Gibson, Elizabeth A., Junhui Zhang, Jingkai Yan, Lawrence Chillrud, Jaime Benavides, Yanelli Nunez, Julie B. Herbstman, Jeff Goldsmith, John Wright, and Marianthi-Anna Kioumourtzoglou. “Principal component pursuit for pattern identification in environmental mixtures.” Environmental Health Perspectives 130, no. 11 (2022): 117008.

Tao, Rachel H., Lawrence G. Chillrud, Yanelli Nunez, Sebastian T. Rowland, Amelia K. Boehme, Jingkai Yan, Jeff Goldsmith, John Wright, and Marianthi-Anna Kioumourtzoglou. “Applying principal component pursuit to investigate the association between source-specific fine particulate matter and myocardial infarction hospitalizations in New York City.” Environmental Epidemiology 7 (2), (2023).

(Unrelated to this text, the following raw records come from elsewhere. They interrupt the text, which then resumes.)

-- ==== Sys2Proof/Laws/Exec.lean ====
section
/-! SUPPORT. What each command is: its conditions and its effect, or the limit step it takes. -/

namespace Sys2Proof.Machine

variable (s : State)

theorem exec_powerOnReset : exec (.powerOnReset) s =
    carryOut (fun _ => true) State.powerOn s := rfl

theorem exec_pinReset : exec (.pinReset) s =
    carryOut (fun _ => true) State.resetPin s := rfl

theorem exec_resetRelease (stn : BitVec 4) (fast hatchOpen : Bool) : exec (.resetRelease stn fast hatchOpen) s =
    carryOut (fun s => !s.isReleased) (fun s => s.releaseReset stn fast hatchOpen) s := rfl

theorem exec_profileReadAttempt : exec (.profileReadAttempt) s =
    carryOut State.attemptDue
    (fun s => s.mapLoader (fun l => { l with bus := .reading 0, attempts := l.attempts + 1 })) s := rfl

theorem exec_profileAttemptEnd (result : ProfileEnd) : exec (.profileAttemptEnd result) s =
    carryOut (fun s => s.attemptEnded result) (fun s => s.endAttempt (s.attemptCycles.getD 0) result) s := rfl

theorem exec_profileAttemptTimeout : exec (.profileAttemptTimeout) s =
    carryOut (fun s => decide (tickCycles ≤ s.attemptCycles.getD 0))
    (fun s => s.failAttempt (s.attemptCycles.getD 0)) s := rfl

theorem exec_secondBoundaryEvent (inputs : Readings) : exec (.secondBoundaryEvent inputs) s =
    carryOut (fun s => s.isReleased && s.boundary.isSome) (fun s => s.boundaryEvent inputs) s := rfl

theorem exec_ppsEdge : exec (.ppsEdge) s =
    carryOut State.isRunning (fun s => s.mapClock Clock.takeEdge) s := rfl

theorem exec_edgeMissing : exec (.edgeMissing) s =
    carryOut (fun s => s.isRunning && s.edgeOverdue) (fun s => s.mapClock Clock.edgeMissing) s := rfl

theorem exec_refrxCharacter (data : Byte) (stop : Bool) : exec (.refrxCharacter data stop) s =
    carryOut State.isRunning (fun s => s.refCharacter data stop) s := rfl

theorem exec_refrxGapTimeout : exec (.refrxGapTimeout) s =
    carryOut (fun s => s.isRunning && s.recordGap 50000) (fun s => s.mapClock Clock.badRecord) s := rfl

theorem exec_outlierLimit : exec (.outlierLimit) s =
    takeLimit .outlier s := rfl

theorem exec_referenceEvaluation : exec (.referenceEvaluation) s =
    takeLimit .evaluation s := rfl

theorem exec_referenceReturn : exec (.referenceReturn) s =
    takeLimit .refReturn s := rfl

theorem exec_referenceLoss : exec (.referenceLoss) s =
    carryOut (fun s => s.isRunning && s.lossPeriodOver)
    (fun s => (s.mapClock (fun c => { c with lossStart := none })).loseReference) s := rfl

theorem exec_consecutiveMissingLimit : exec (.consecutiveMissingLimit) s =
    takeLimit .missing s := rfl

theorem exec_holdoverAgeLimit : exec (.holdoverAgeLimit) s =
    takeLimit .age s := rfl

theorem exec_peerEvaluation : exec (.peerEvaluation) s =
    carryOut (fun s => s.isRunning && s.peerEvaluationDue) State.evaluatePeers s := rfl

theorem exec_characterReceived (samples : BitVec 169) : exec (.characterReceived samples) s =
    carryOut (fun s => s.trunk.receiver.inside) (fun s => s.readCharacter samples) s := rfl

theorem exec_lineIdle : exec (.lineIdle) s =
    carryOut State.idleReached State.lineBecomesIdle s := rfl

theorem exec_lineFault : exec (.lineFault) s =
    carryOut State.faultReached (fun s => s.mapTrunk Trunk.lineFault) s := rfl

theorem exec_choice : exec (.choice) s =
    carryOut State.choiceDue State.choose s := rfl

theorem exec_txStart : exec (.txStart) s =
    carryOut State.startReached State.startSending s := rfl

theorem exec_arbitrationLoss : exec (.arbitrationLoss) s =
    carryOut (fun s => s.atReadBack && !s.sendsDominant) State.loseArbitration s := rfl

theorem exec_driveFault : exec (.driveFault) s =
    carryOut (fun s => s.atReadBack && s.sendsDominant) State.faultDrive s := rfl

theorem exec_inboundBeacon : exec (.inboundBeacon) s =
    carryOut (fun s => s.entryReady .beacon) (fun s => s.inbound State.applyBeacon) s := rfl

theorem exec_inboundOnset : exec (.inboundOnset) s =
    carryOut (fun s => s.entryReady .onset) (fun s => s.inbound State.applyOnset) s := rfl

theorem exec_inboundCoda : exec (.inboundCoda) s =
    carryOut (fun s => s.entryReady .coda) (fun s => s.inbound State.applyCoda) s := rfl

theorem exec_inboundHeat : exec (.inboundHeat) s =
    carryOut (fun s => s.entryReady .heat) (fun s => s.inbound State.applyHeat) s := rfl

theorem exec_inboundAlert : exec (.inboundAlert) s =
    carryOut (fun s => s.entryReady .alert) (fun s => s.inbound State.applyAlert) s := rfl

theorem exec_inboundAlertRaise : exec (.inboundAlertRaise) s =
    carryOut (fun s => s.entryReady .alertRaise) (fun s => s.inbound State.applyRaise) s := rfl

theorem exec_inboundQuery : exec (.inboundQuery) s =
    carryOut (fun s => s.entryReady .query) (fun s => s.inbound State.applyQuery) s := rfl

theorem exec_inboundReply : exec (.inboundReply) s =
    carryOut (fun s => s.entryReady .reply) (fun s => s.inbound (fun _ s => s)) s := rfl

theorem exec_stationConflictExpiry : exec (.stationConflictExpiry) s =
    takeLimit .conflict s := rfl

theorem exec_timePartAgeOut (row : Station) : exec (.timePartAgeOut row) s =
    takeLimit (.timePart row) s := rfl

theorem exec_heatPartAgeOut (row : Station) : exec (.heatPartAgeOut row) s =
    takeLimit (.heatPart row) s := rfl

theorem exec_triggerPartAgeOut (row : Station) : exec (.triggerPartAgeOut row) s =
    takeLimit (.triggerPart row) s := rfl

theorem exec_requestDeadline (kind : DeadlineKind) : exec (.requestDeadline kind) s =
    carryOut (fun s => s.deadlineDue kind) (fun s => s.expire (deadlineSlot kind)) s := rfl

theorem exec_beaconCandidatePoint : exec (.beaconCandidatePoint) s =
    carryOut (fun s => s.candidatePoint.isSome) State.takeCandidate s := rfl

theorem exec_portFrameOpen : exec (.portFrameOpen) s =
    carryOut (fun s => s.portOpen && s.intake.frame.isNone) (fun s => s.mapIntake (fun i => { i with frame := some 0 })) s := rfl

theorem exec_setArrival (bits : BitVec 72) : exec (.setArrival bits) s =
    carryOut State.setExpected (fun s => s.arrive bits) s := rfl

theorem exec_portFrameClose : exec (.portFrameClose) s =
    carryOut (fun s => s.portOpen && s.intake.frame.isSome) (fun s => s.mapIntake Intake.closeFrame) s := rfl

theorem exec_tick : exec (.tick) s =
    carryOut (fun s => s.tickDue.isSome) (fun s => s.tick (s.tickDue.getD s.now)) s := rfl

theorem exec_stall : exec (.stall) s =
    takeLimit .stall s := rfl

theorem exec_warmupEnd : exec (.warmupEnd) s =
    takeLimit .warmup s := rfl

theorem exec_forcedEnd : exec (.forcedEnd) s =
    takeLimit .forced s := rfl

theorem exec_holdoffEnd : exec (.holdoffEnd) s =
    takeLimit .holdoff s := rfl

theorem exec_vote : exec (.vote) s =
    carryOut (fun s => s.requestReady .vote)
    (fun s => match s.nextRequest with
      | some (.vote source n onset) => (s.popRequest.takeVote n onset).doneFor source
      | _ => s) s := rfl

theorem exec_heardAlert : exec (.heardAlert) s =
    carryOut (fun s => s.requestReady .heardAlert)
    (fun s => match s.nextRequest with
      | some (.heardAlert _ body) => (s.popRequest.hearAlert body).release
      | _ => s) s := rfl

theorem exec_heardAlertRaise : exec (.heardAlertRaise) s =
    carryOut (fun s => s.requestReady .heardAlertRaise)
    (fun s => match s.nextRequest with
      | some (.heardRaise _ body) => (s.popRequest.hearRaise body).release
      | _ => s) s := rfl

theorem exec_peakRequest : exec (.peakRequest) s =
    carryOut (fun s => s.requestReady .peakRequest)
    (fun s => match s.nextRequest with
      | some (.peak source n onset peak) => (s.popRequest.takePeak n onset peak).doneFor source
      | _ => s) s := rfl

theorem exec_eventClosingTime : exec (.eventClosingTime) s =
    carryOut (fun s => s.isRunning && s.closingDue.isSome)
    (fun s => match s.closingDue with
      | some serial => s.askCo (.closing serial)
      | none => s) s := rfl

theorem exec_closingExpiry : exec (.closingExpiry) s =
    carryOut (fun s => s.requestReady .closingExpiry)
    (fun s => match s.nextRequest with
      | some (.closing serial) => s.popRequest.takeClosing serial
      | _ => s) s := rfl

theorem exec_raiseSent : exec (.raiseSent) s =
    carryOut (fun s => s.requestReady .raiseSent)
    (fun s => match s.nextRequest with
      | some (.raiseSent serial) => s.popRequest.takeRaiseSent serial
      | _ => s) s := rfl

theorem exec_deferenceExpiry : exec (.deferenceExpiry) s =
    carryOut (fun s => s.isRunning && s.deferenceReached) State.expireDeference s := rfl

theorem exec_annunciatorSlot : exec (.annunciatorSlot) s =
    carryOut (fun s => s.isRunning && s.slotDue.isSome) (fun s => s.nextSlot (s.slotDue.getD s.now)) s := rfl

theorem exec_fullResync : exec (.fullResync) s =
    takeLimit .resync s := rfl

theorem exec_shedEntry : exec (.shedEntry) s =
    takeLimit .shedEntry s := rfl

theorem exec_shedExit : exec (.shedExit) s =
    takeLimit .shedExit s := rfl

theorem exec_computation : exec (.computation) s =
    carryOut (fun s => s.isRunning && s.heater.computationDue) State.compute s := rfl

theorem exec_announcementPoint : exec (.announcementPoint) s =
    carryOut (fun s => s.announcementDue.isSome)
    (fun s => ({ s with heater := { s.heater with lastPoint := s.announcementDue } }).requestHeat) s := rfl

theorem exec_holdLimit : exec (.holdLimit) s =
    carryOut State.holdLimitReached State.limitHold s := rfl

theorem exec_heaterWindowEdge : exec (.heaterWindowEdge) s =
    carryOut State.isRunning State.followHeaters s := rfl

theorem exec_filteredStateChange : exec (.filteredStateChange) s =
    carryOut State.hatchDue (fun s => s.mapLoader (fun l => l.followHatch s.pins.hatch)) s := rfl

theorem exec_disturbedTimerExpiry : exec (.disturbedTimerExpiry) s =
    takeLimit .disturbed s := rfl

theorem exec_fallingEdge : exec (.fallingEdge) s =
    carryOut (fun s => s.isReleased && !s.trunk.receiver.inside) (fun s => s.mapTrunk (fun t => t.fallingEdge s.now)) s := rfl

theorem exec_glitch : exec (.glitch) s =
    carryOut (fun s => s.trunk.receiver.inside) State.takeGlitch s := rfl

theorem exec_receiverHuntsAgain : exec (.receiverHuntsAgain) s =
    carryOut State.mayRise (fun s => s.mapTrunk Trunk.rise) s := rfl

theorem exec_hatchLevelChange (hatchOpen : Bool) : exec (.hatchLevelChange hatchOpen) s =
    carryOut (fun _ => true) (fun s => s.setHatch hatchOpen) s := rfl

end Sys2Proof.Machine
end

Wu, Haotian, Vrinda Kalia, Katherine E. Manz, Lawrence Chillrud, Nathalie Hoffmann Dishon, Gabriela L. Jackson, Christian K. Dye, Raoul Orvieto, Adva Aizer, Hagai Levine, Marianthi-Anna Kioumourtzoglou, Kurt D. Pennell, Andrea A. Baccarelli, and Ronit Machtinger. “Exposome Profiling of Environmental Pollutants in Seminal Plasma and Novel Associations with Semen Parameters.” Environmental Science & Technology, 58 (31), (2024): 13594-13604.

Benavides, Jaime, Sabah Usmani, Vijay Kumar, and Marianthi-Anna Kioumourtzoglou. “Development of a community severance index for urban areas in the United States: A case study in New York City.” Environment International, 185, (2024): 108526.